## [Requirement]
Output exactly the lines below, starting with the line that has "let c := s.me" and going on through the line that has "if c.passing then", both included, and no other lines.

+++ Entries shown

/-- The elements of a source (10_vector.md R291, R292). -/
def sourceVals (s : State) (sp : VSpec) (k : Caps) (w n : Nat) (l : List Acc) : List Nat :=
  match sp with
  | .vreg v => lanesOf (regSource s v) w n
  | .cap1 => List.replicate n (k.c1.bits.toNat % 2 ^ w)
  | .cap2 => List.replicate n (k.c2.bits.toNat % 2 ^ w)
  | .preg p => lanesOf (s.me.rp p).toNat 1 n
  | .loc _ _ _ _ => spread 0 n (l.map fun a => (a.i, s.mem.readNat (a.place s) a.n))

/-- A register that a source names and that is bound. -/
def boundSource (c : Core) (sp : VSpec) (l : Lanes) : List (BitVec 3) :=
  match sp, l with
  | _, .none => []
  | .vreg v, _ => (c.boundReg v).toList
  | _, _ => []

/-- The bound registers that a word pops, each once (10_vector.md R300). -/
def popsOf (c : Core) (w : VWord) (f : VForm) : List (BitVec 3) :=
  (boundSource c w.a f.ra ++ boundSource c w.b f.rb).eraseDups

/-- Whether a destination is a bound register (10_vector.md R301). -/
def boundDest (c : Core) (sp : VSpec) : Bool :=
  match sp with
  | .vreg v => (c.boundReg v).isSome
  | _ => false

/-- The first trap that the pops of a word take. -/
def popTrap (s : State) : List (BitVec 3) → Option Trap
  | [] => none
  | i :: t => match peekStrip s i with | .trap x => some x | _ => popTrap s t

/-- Whether a pop must wait. -/
def popWait (s : State) (l : List (BitVec 3)) : Bool := l.any fun i => peekStrip s i == .wait

/-- Whether a wait is for a channel's slot, which makes the word a blocking word (10_vector.md R302). -/
def chanWait (s : State) (l : List (BitVec 3)) : Bool :=
  l.any fun i => peekStrip s i == .wait && (s.me.rbind i).mode == 2#2

/-- The accesses of a word by position, destination first. -/
def wordAccs (s : State) (w : VWord) (k : Caps) (f : VForm) : List Acc × List Acc × List Acc :=
  let c := s.me
  let act := vActive w c f
  let ix : List Nat := match w.b with | .vreg v => lanesOf (regSource s v) f.wb f.n | _ => []
  let didx := if f.full then List.range f.n else act
  let need := if f.rd then permLoad ||| permStore else permStore
  (locAccs c w.d k.d (f.wd / 8) need didx (if f.idxD then some ix else none),
   locAccs c w.a k.a (f.wa / 8) permLoad (f.ra.idx f.n act) (if f.idxA then some ix else none),
   locAccs c w.b k.b (f.wb / 8) permLoad (f.rb.idx f.n act) none)

/-! Issue. -/

/-- One step of V time: every latch comes one step nearer, and those whose step has come land (10_vector.md R296,
R297). -/
def Core.vTick (c : Core) : Core :=
  let l := c.latches.map fun (x : Latch) => { x with remain := x.remain - 1 }
  { c with latches := l.filter fun x => x.remain != 0 }.land (l.filter fun x => x.remain == 0)

/-- A word that writes a g register lets the S walker pass it (04_scalar.md R114). -/
def Core.passWord (c : Core) : Core :=
  if c.passing then { c.moveWalker .s (c.pc + 12#64) 3#32 with passing := false } else c

/-- The post-update of a specifier after a word of n elements of b bytes (10_vector.md R293). -/
def postBump (c : Core) (sp : VSpec) (cap : GVal) (n b : Nat) : Core :=
  match sp with
  | .loc base _ stride true =>
    c.wg (base.setWidth 6) (moveCap cap (cap.word + BitVec.ofInt 64 ((n : Int) * stride.toInt * b)))
  | _ => c

/-- The registers of v24 to v31 that a word names. -/
def streamRegs (w : VWord) : List (BitVec 5) :=
  [w.d, w.a, w.b].filterMap fun sp => match sp with | .vreg v => if 24 ≤ v.toNat then some v else none | _ => none

/-- The displacements of the running iteration of NEST.v (04_scalar.md R122). -/
def Core.vDisp (c : Core) : Disp := fun g => (c.vOff g, c.vOff g)

/-- The shape of a word whose operands all have the lane format. -/
def vForm (w : VWord) (ra rb : Lanes) (lat : Nat) : VForm :=
  { n := w.lanes, wd := w.width, wa := w.width, wb := w.width, ra := ra, rb := rb, lat := lat }

/-- The span from the lowest to the highest address of some element accesses (10_vector.md R318). -/
def accSpan (s : State) (l : List Acc) (wr : Bool) : List Touch :=
  match l with
  | [] => []
  | a :: t =>
    ownSpan s a.x (t.foldl (fun m b => min m b.x.toNat) a.x.toNat) (t.foldl (fun m b => max m (b.x.toNat + b.n)) (a.x.toNat + a.n)) wr

/-- What a word touches in its iteration: an indexed one the span of its active addresses (10_vector.md R318). -/
def vTouches (s : State) (op : Instr) (l : List GVal) : List Touch :=
  let at_ (w : VWord) (f : VForm) := wordAccs s w (capsOf (vFields w) l) f
  match op with
  | .vgth w => accSpan s (at_ w { vForm w .active .active 8 with idxA := true }).2.1 false
  | .vsct w => accSpan s (at_ w { vForm w .active .active 1 with idxD := true }).1 true
  | _ => vTouch s s.me.vDisp op l

/-- Whether the earlier words of the other engines let a word issue (04_scalar.md R116, 12_copy.md R365): the range checker
admits its accesses, and a word that names one of v24 to v31 waits for the earlier DSTRM and DUNB of that register. -/
def vReady (s : State) (op : Instr) (w : VWord) (l : List GVal) : Bool :=
  admits s .v (s.me.wordPos .v) (vTouches s op l) &&
  !dBinding s.me (streamRegs w) (s.me.wordPos .v)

++++++

## [Written response]
  let c := s.me
  let act := vActive w c f
  let ix : List Nat := match w.b with | .vreg v => lanesOf (regSource s v) f.wb f.n | _ => []
  let didx := if f.full then List.range f.n else act
  let need := if f.rd then permLoad ||| permStore else permStore
  (locAccs c w.d k.d (f.wd / 8) need didx (if f.idxD then some ix else none),
   locAccs c w.a k.a (f.wa / 8) permLoad (f.ra.idx f.n act) (if f.idxA then some ix else none),
   locAccs c w.b k.b (f.wb / 8) permLoad (f.rb.idx f.n act) none)

/-! Issue. -/

/-- One step of V time: every latch comes one step nearer, and those whose step has come land (10_vector.md R296,
R297). -/
def Core.vTick (c : Core) : Core :=
  let l := c.latches.map fun (x : Latch) => { x with remain := x.remain - 1 }
  { c with latches := l.filter fun x => x.remain != 0 }.land (l.filter fun x => x.remain == 0)

/-- A word that writes a g register lets the S walker pass it (04_scalar.md R114). -/
def Core.passWord (c : Core) : Core :=
  if c.passing then { c.moveWalker .s (c.pc + 12#64) 3#32 with passing := false } else c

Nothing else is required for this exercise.